Environment Protection Authority

Agency overview
- Formed: 1 December 2021
- Jurisdiction: Tasmania, Australia
- Headquarters: 40 Elizabeth Street Hobart, TAS 7000
- Parent agency: Tasmanian Government
- Website: www.epa.tas.gov.au

= Environment Protection Authority (Tasmania) =

Environmental regulator of Tasmania, Australia

The Tasmanian Environmental Protection Authority (referred to as the EPA, stylised as EPA Tasmania) is an independent regulatory body of the Tasmanian Government responsible for the environmental protection and management in the state of Tasmania, Australia. The EPA's primary role is to independently monitor, regulate, and enforce environmental laws and regulations to ensure the protection of Tasmania's natural resources and ecosystems.

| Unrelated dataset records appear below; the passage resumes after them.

-- ==== Sys2Proof/Machine/SecCmds.lean ====
section
/-! DEFINITION. Lantern's commands: attestation, keys, rotation, updates; the log; the debug port; Lantern's restarts
(R380 to R409, R426 to R430). -/

namespace Sys2Proof.Machine

/-! ### Attestation (R399) -/

/-- sec.attest: the entry's PARTITION is covered; one that is neither a partition nor 0xFF is out of range. -/
def execSecAttest (q : Nat) (s : State) : Res :=
  .next (s.serve q 0x0C01 always fun t c =>
    let p := c.entry.partition
    if 15 < p && p != 0xFF then .refuse rcEntryMalformed
    else if !t.lan.life.isOwned then .refuse rcLifecycle
    else .data (t.attestReport p c.inl) 0 t)

/-! ### Updates (R405 to R407) -/

/-- Largest image of a target (R404). -/
def targetBytes (k : Nat) : Nat := nth 0 [16 * 2 ^ 20, 512 * 2 ^ 20, 64 * 2 ^ 20] k

/-- The units that take microcode: 0 Cupola, 1 Steeple, 2 to 17 the loops. -/
def microcodeUnits : List Nat := List.range 18

/-- Where NAND_READ finds a copy of a target damaged. -/
def copyId (k region : Nat) : Nat := 4099 + 2 * k + region

/-- Step 2: the inactive copy of a target is the image, and sound. -/
def State.writeCopy (s : State) (k : Nat) (c : FwCopy) : State :=
  let t : Target := Map.get {} s.lan.targets k
  (s.modLan fun l => { l with targets := Map.set {} l.targets k { t with other := c } }).mediaDone (copyId k (1 - t.region))

/-- Step 5: the copies change places, and the floor is raised to the new one's SVN (R406). -/
def Target.switch (t : Target) (svn : Nat) (d : List Byte) : Target :=
  { svn := svn, floor := max t.floor svn, digest := d, region := 1 - t.region, other := ⟨t.svn, t.digest⟩ }

/-- sec.update, steps 1 to 3: the image is checked and written as the inactive copy, and the target switches. -/
def State.secUpdate (s : State) (q : Nat) (c : Cmd) : Done :=
  let n := u16 c.inl 0
  let k := u8 c.inl 2
  let b := (s.slot n).data
  let g := sigBlock b
  if s.lan.update.isSome then .stay
  else match firstFail [(decide (2 < k), rcSecurityMalformed)] with
  | some code => .refuse code
  | none => match s.slotCheck n 3 0xFF with
    | some code => .refuse code
    | none =>
      if s.mediaBad n then .ends stMediaError (s.mediaDone n)
      else match s.lan.sigCheck b 3 0xFF with
        | some code => .refuseWith code (s.logSignature code 3 n 0xFF)
        | none =>
          if u8 g 7 != k || targetBytes k < b.length then .refuse rcSecurityMalformed
          else
            let u : Update :=
              { slot := n, target := k, svn := u16 g 8, digest := slice g 0x30 64, queue := q, cmd := c.no }
            .runs (((s.writeCopy k ⟨u.svn, u.digest⟩).modLan fun l =>
              { l with update := some u, microcode := if k = 2 then microcodeUnits else l.microcode }).modStore fun x => x.program b.length)

def execSecUpdate (q : Nat) (s : State) : Res := .next (s.serve q 0x0C02 always fun t c => t.secUpdate q c)

/-- UPDATE_COMMIT: the new copy is active and the floor raised, or the old copy is back (R405 step 5, R406). -/
def execUpdateCommit (passed : Bool) (s : State) : Res :=
  match s.lan.update with
  | none => .next s
  | some u =>
    let s1 := s.modLan fun l => { l with update := none }
    if !passed then
      .next ((s1.modLan fun l => { l with microcode := if u.target = 2 then [] else l.microcode }).refuse u.queue u.cmd rcSecurityMalformed)
    else
      let new := (Map.get ({} : Target) s.lan.targets u.target).switch u.svn u.digest
      let s2 := s1.modLan fun l => { l with targets := Map.set {} l.targets u.target new }
      let s3 := if u.target < 2 then s2.measure (u.target + 1) 0x0C02 u.digest else s2
      .next ((s3.log 0xFFFF 0x0C06 0xFF ([BitVec.ofNat 8 u.target] ++ leBytes 2 u.svn ++ [BitVec.ofNat 8 new.floor])).finishOk u.queue u.cmd)

/-- Whether a unit stands where it takes new microcode: Steeple between queries, a loop between runs (R407). -/
def State.unitFree (s : State) (u : Nat) : Bool :=
  if u = 0 then s.cup.groups.all fun g => (g.2.frame.map fun f => !f.assembled).getD true
  else if u = 1 then s.stp.running.isNone
  else (Map.get ({} : CLoop) s.cmp.loops (u - 2)).run.isNone

/-- MICROCODE_SWITCH: a unit takes the new microcode; MR3 is extended once for it. -/
def execMicrocodeSwitch (unit : Nat) (s : State) : Res :=
  if !s.lan.microcode.contains unit || !s.unitFree unit then .next s
  else
    let d := match s.lan.update with
      | some u => if u.target = 2 then u.digest else (Map.get ({} : Target) s.lan.targets 2).digest
      | none => (Map.get ({} : Target) s.lan.targets 2).digest
    .next ((s.modLan fun l => { l with microcode := l.microcode.filter (· != unit) }).measure 3 0x0C02 (fit 0 64 d))

/-! ### Keys (R395, R396) -/

/-- SERIAL of a record: the device's, or zeros for any device. -/
def serialOk (b : List Byte) : Bool := slice b 0x10 16 == serial || allZero b 0x10 16

/-- A key record's field that its TYPE does not use, or one out of range. -/
def keyRecordBad (b : List Byte) : Bool :=
  let ty := u8 b 4
  u32 b 0 != 0x59454B4F || decide (2 < ty) || !serialOk b || u8 b 7 != 0 || !allZero b 0x0A 2 || !allZero b 0x30 16 ||
  !allZero b 0x741 63 ||
  (if ty = 0 then decide (31 < u8 b 5) || decide (15 < u8 b 6) else u8 b 5 != 0 || u8 b 6 != 0 || u16 b 8 != 0) ||
  (if ty = 2 then decide (1 < u16 b 0x20) || !allZero b 0x28 8 || !allZero b 0x40 1793 else !allZero b 0x20 16)

/-- The refusals of sec.key_enrol and sec.key_revoke; `at_` is where the signature stands. -/
def State.recordCheck (s : State) (b : List Byte) (bad : Bool) (at_ seq : Nat) : Option Nat :=
  firstFail [
    (bad, rcSecurityMalformed),
    (!s.lan.life.isOwned, rcLifecycle),
    (!signedBy s.lan.root (b.take at_) (slice b at_ 1280), rcSignature),
    (decide (seq ≤ s.lan.seq), rcRollback)]

/-- A key record is refused, or `f` enrols it; SLOT is the RESULT. -/
def State.enrol (s : State) (b : List Byte) (f : Lantern → Lantern) : Done :=
  match s.recordCheck b (keyRecordBad b) 0x780 (u32 b 0x0C) with
  | some code => .refuse code
  | none =>
    let s1 := (s.modLan fun l => { f l with seq := u32 b 0x0C }).seal.log 0xFFFF 0x0C05 0xFF [BitVec.ofNat 8 (u8 b 4), BitVec.ofNat 8 (u8 b 5), 0xFF]
    .ok (u8 b 5) (if u8 b 4 = 0 then s1 else s1.measureLife 0x0C03)

/-- TYPE of a key or authorisation record. -/
def recordType (c : Cmd) : Nat := u8 c.blk 4

/-- Enrolling a signing key replaces what its slot holds. -/
def execSecKeyEnrolSigning (q : Nat) (s : State) : Res :=
  .next (s.serve q 0x0C03 (fun c => recordType c != 1 && recordType c != 2) fun t c =>
    let k : KeySlot := { used := true, kinds := u8 c.blk 6, parts := u16 c.blk 8, key := slice c.blk 0x40 1793 }
    t.enrol c.blk fun l => { l with keys := Map.set {} l.keys (u8 c.blk 5) k })

def execSecKeyEnrolRoot (q : Nat) (s : State) : Res :=
  .next (s.serve q 0x0C03 (fun c => recordType c == 1) fun t c =>
    t.enrol c.blk fun l => { l with root := slice c.blk 0x40 1793 })

def execSecKeyEnrolPolicy (q : Nat) (s : State) : Res :=
  .next (s.serve q 0x0C03 (fun c => recordType c == 2) fun t c =>
    let y : Policy := { cosign := bitAt (u8 c.blk 0x20) 0, minSvn := (List.range 3).map fun k => u16 c.blk (0x22 + 2 * k) }
    t.enrol c.blk fun l => { l with policy := y })

/-- sec.key_revoke. -/
def State.revokeKey (s : State) (_inl b : List Byte) : Done :=
  let n := u8 b 4
  let bad := u32 b 0 != 0x5645524F || decide (31 < n) || !allZero b 5 3 || !allZero b 0x0C 4 || !serialOk b || !allZero b 0x20 32
  match s.recordCheck b bad 0x40 (u32 b 8) with
  | some code => .refuse code
  | none =>
    if !(Map.get ({} : KeySlot) s.lan.keys n).used then .refuse rcKeyUnknown
    else .ok 0 ((s.modLan fun l => { l with keys := Map.erase l.keys n, seq := u32 b 8 }).seal.log 0xFFFF 0x0C05 0xFF
      [0, BitVec.ofNat 8 n, 0xFF])

def execSecKeyRevoke (q : Nat) (s : State) : Res := .next (s.serveArgs q 0x0C04 State.revokeKey)

/-! ### Rotation (R386) -/

/-- PARTITION fits CLASS. -/
def rotateOk (k p : Nat) : Bool :=
  if k = 0 || k = 2 then decide (p < 16) else if k = 3 then decide (p < 16) || p == 0xFF else decide (k < 6) && p == 0xFF

/-- The key that CLASS and PARTITION name is installed anew, and a walk starts that will destroy the old one. A rotated swap key
raises its epoch (R218); NAND keys stand in the vault (R384). -/
def State.rekeyClass (s : State) (k p : Nat) : State :=
  let walk := fun (old : Nat) (t : State) => t.modLan fun l => { l with walks := l.walks ++ [⟨k, p, old⟩] }
  let n := s.lan.nextKey
  let drawn := s.modLan fun l => { l with nextKey := n + 1 }
  let pair := if k = 0 then p else 16
  let region := if k = 4 then 0 else if p < 16 then p + 1 else 17
  if k < 2 then
    walk (s.keyRegister (if k = 0 then .ddr p else .ddrDevice)) { s with ddr := { s.ddr with
      pairs := Map.set 0 s.ddr.pairs pair s.ddr.nextKey, nextKey := s.ddr.nextKey + 1 } }
  else if k = 2 then
    walk (s.keyRegister (.swap p)) (drawn.modPart p fun x => { x with host := { x.host with key := n, epoch := x.host.epoch + 1 } })
  else
    (walk (s.keyRegister (.nand region)) (drawn.modLan fun l => { l with storeKeys := Map.set 0 l.storeKeys region n })).seal

/-- sec.rotate: a walk starts; class 5 rekeys every session. -/
def State.rotate (s : State) (inl _blk : List Byte) : Done :=
  let k := u8 inl 0
  let p := u8 inl 1
  match firstFail [
    (!rotateOk k p, rcSecurityMalformed),
    (!s.lan.life.isOwned || s.lan.walks.any fun w => w.cls == k && w.part == p, rcLifecycle)] with
  | some code => .refuse code
  | none =>
    let s1 := if k = 5 then (List.range 4).foldl State.startRekey s else s.rekeyClass k p
    .ok 0 (s1.log 0xFFFF 0x0C05 (if p < 16 then p else 0xFF) [BitVec.ofNat 8 k, 0xFF, BitVec.ofNat 8 p])

def execSecRotate (q : Nat) (s : State) : Res := .next (s.serveArgs q 0x0C06 State.rotate)

/-- ROTATION_WALK_END: the old key is destroyed. -/
def execRotationWalkEnd (cls part : Nat) (s : State) : Res :=
  if s.lan.walks.any fun w => w.cls == cls && w.part == part then
    .next ((s.modLan fun l => { l with walks := l.walks.filter fun w => !(w.cls == cls && w.part == part) }).log 0xFFFF 0x0C05
      (if part < 16 then part else 0xFF) [BitVec.ofNat 8 cls, 0xFF, BitVec.ofNat 8 part])
  else .next s

/-! ### The log (R426 to R430) -/

/-- SEVERITY of an event: 1, 2 or 3 where its name says corrected, contained or poisoned, or fenced or retired; the spec gives no
other event's place on the scale. -/
def severity (event : Nat) : Nat :=
  if [0x0101, 0x0301, 0x0401, 0x0501, 0x0502].contains event then 1
  else if [0x0102, 0x0202, 0x0205, 0x0302, 0x0402, 0x0503].contains event then 2
  else if [0x0103, 0x0303, 0x0304, 0x0403, 0x0404, 0x0406, 0x0505, 0x0506, 0x0A01].contains event then 3
  else Config.unitValue 18 event % 5

/-- A record's bytes before CHAIN. CP_TIME is 0 for Lantern's own events. -/
def logHead (n dropped : Nat) (r : LogRec) : List Byte :=
  leBytes 8 n ++ leBytes 8 r.stamp ++ leBytes 8 (if r.event / 256 = 0x0C then 0 else r.time) ++ leBytes 2 r.event ++
  [BitVec.ofNat 8 (severity r.event), 0] ++ leBytes 2 r.inst ++ [BitVec.ofNat 8 r.part, 0] ++ leBytes 4 dropped ++
  leBytes 4 r.aux ++ fit 0 72 r.data

/-- A record, 128 bytes. -/
def LogEnt.bytes (e : LogEnt) : List Byte := logHead e.number e.dropped e.entry ++ fit 0 16 e.chain

/-- Records the 4 GiB ring holds. -/
def logRing : Nat := 2 ^ 25

/-- LOG_RECORD_WRITE: the record longest queued goes to the ring, while the NAND has power (R434). -/
def execLogRecordWrite (s : State) : Res :=
  let g := s.lan.log
  match g.queue with
  | [] => .next s
  | r :: rest =>
    if s.module.state != .running && s.module.state != .starting then .next s
    else
      let prev := (g.ring.getLast?.map (·.chain)).getD (zeros 16)
      let chain := digest16 (prev ++ logHead g.next g.dropped r)
      let ring := g.ring ++ [⟨g.next, g.dropped, r, chain⟩]
      .next (s.modLan fun l => { l with log := { g with
        queue := rest, dropped := 0, next := g.next + 1, ring := ring.drop (ring.length - logRing) } })

/-- log.read. -/
def execLogRead (q : Nat) (s : State) : Res :=
  .next (s.serve q 0x0D01 always fun t c =>
    let first := u64 c.inl 0
    let count := u32 c.inl 8
    let l := (t.lan.log.ring.filter fun e => decide (first ≤ e.number)).take (min count (c.entry.dataLen / 128))
    if l.isEmpty then .empty t else .data (l.flatMap LogEnt.bytes) l.length t)

/-- Spare banks left on a base die. -/
def State.spareBanksOn (s : State) (d : Nat) : Nat := ((spareBanks.filter fun b => baseOfBank b == d).filter fun b => (s.bank b).state == .spare).length

/-- A count as it saturates in a field of `n` bytes. -/
def satField (n v : Nat) : List Byte := leBytes n (min v (2 ^ (8 * n) - 1))

/-- The health record (R430). -/
def State.healthRecord (s : State) : List Byte :=
  let g := s.lan.log
  let spareTiles := ([16, 33, 50, 67].filter fun t => !s.module.fencedTiles.contains t && (s.engineOn t).isNone).length
  let mask := fun (n : Nat) (f : Nat → Bool) => sumNat ((List.range n).map fun i => (f i).toNat * 2 ^ i)
  satField 8 g.next ++ leBytes 8 ((g.ring.head?.map (·.number)).getD g.next) ++ satField 8 g.totalDropped ++
  satField 4 s.module.cpRestarts ++ satField 4 s.lan.restarts ++ leBytes 16 (mask 68 s.module.fencedTiles.contains) ++
  [BitVec.ofNat 8 spareTiles, 0, BitVec.ofNat 8 (s.spareBanksOn 0), BitVec.ofNat 8 (s.spareBanksOn 1)] ++
  leBytes 2 (s.sp.banks.filter fun e => e.2.state == .fenced).length ++ zeros 2 ++ leBytes 4 (8192 - s.ddr.sparesUsed) ++
  leBytes 4 (s.ddr.pages.filter fun e => e.2.fenced).length ++
  [BitVec.ofNat 8 (mask 8 fun i => (Map.get ({} : SubChannel) s.ddr.subs i).fenced), BitVec.ofNat 8 s.module.lostSequencers.length] ++
  leBytes 2 (mask 16 fun i => (Map.get ({} : CLoop) s.cmp.loops i).status.fault) ++ satField 4 g.jobsPoisoned ++
  satField 4 g.jobsFenced ++ leBytes 4 (mask 4 fun h => (s.port h).session.step != .done) ++ zeros 48 ++
  (List.range 16).flatMap fun d =>
    if d = 0 || 13 < d then zeros 8 else satField 4 (Map.get 0 g.corrected d) ++ satField 4 (Map.get 0 g.uncorrectable d)

def execLogStats (q : Nat) (s : State) : Res := .next (s.serveArgs q 0x0D02 fun t _ _ => .data t.healthRecord 0 t)

/-! ### The debug port (R408) -/

/-- Whether the port admits an instruction of a SCOPE bit; else it acts as BYPASS. -/
def State.jtagOpen (s : State) (scope : Nat) : Bool :=
  s.lan.life == .blank || (s.lan.life == .service && s.lan.debugPort.unlocked.testBit scope)

/-- `n` bits that the spec leaves open, from the free value numbered `k`. -/
def openBits (k n : Nat) : List Nat := (List.range n).map fun i => (Config.freeWord (k + i)).toNat % 2

/-- BYPASS: the one-bit register captures 0. -/
def State.jtagBypass (s : State) : State := s.emit (.tdo [0])

def execBypass (s : State) : Res := .next s.jtagBypass

/-- IDCODE: 32 bits, bit 0 a 1; the others are not laid down. -/
def execIdcode (s : State) : Res :=
  let (k, s1) := s.take 31
  .next (s1.emit (.tdo (1 :: openBits k 31)))

/-- Bits of the boundary register, whose length is not laid down. -/
def boundaryBits : Nat := Config.unitValue 19 0 % 4096 + 1

/-- SAMPLE/PRELOAD: what the pins show is shifted out. -/
def execSamplePreload (s : State) : Res :=
  if s.jtagOpen 0 then
    let (k, s1) := s.take boundaryBits
    .next (s1.emit (.tdo (openBits k boundaryBits)))
  else .next s.jtagBypass

/-- EXTEST: the pins, SAFE_A and SAFE_B among them, show the boundary register. -/
def execExtest (s : State) : Res :=
  if s.jtagOpen 0 then
    let (k, s1) := s.take (boundaryBits + 2)
    let l := openBits k (boundaryBits + 2)
    .next ((s1.emit (.safe (nth 0 l 0 == 1) (nth 0 l 1 == 1))).emit (.tdo (l.drop 2)))
  else .next s.jtagBypass

/-- Internal scan and memory access: what is shifted out is not laid down. -/
def execInternalScan (s : State) : Res :=
  if s.jtagOpen 1 then
    let (k, s1) := s.take 64
    .next (s1.emit (.tdo (openBits k 64)))
  else .next s.jtagBypass

end Sys2Proof.Machine
end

The EPA was founded as an autonomous statutory body in accordance with the Environmental Management and Pollution Control Act 1994 (EMPCA), functioning as an essential component of Tasmania's Resource Management and Planning System (Tasmania). In September 2021, it was announced that the EPA would separate from the Department of Primary Industries, Water and Environment (Tasmania) into a standalone independent government body.

==Agency responsibilities==
The EPA holds significant importance due to its independent reporting, safeguarding and managing Tasmania's natural environment.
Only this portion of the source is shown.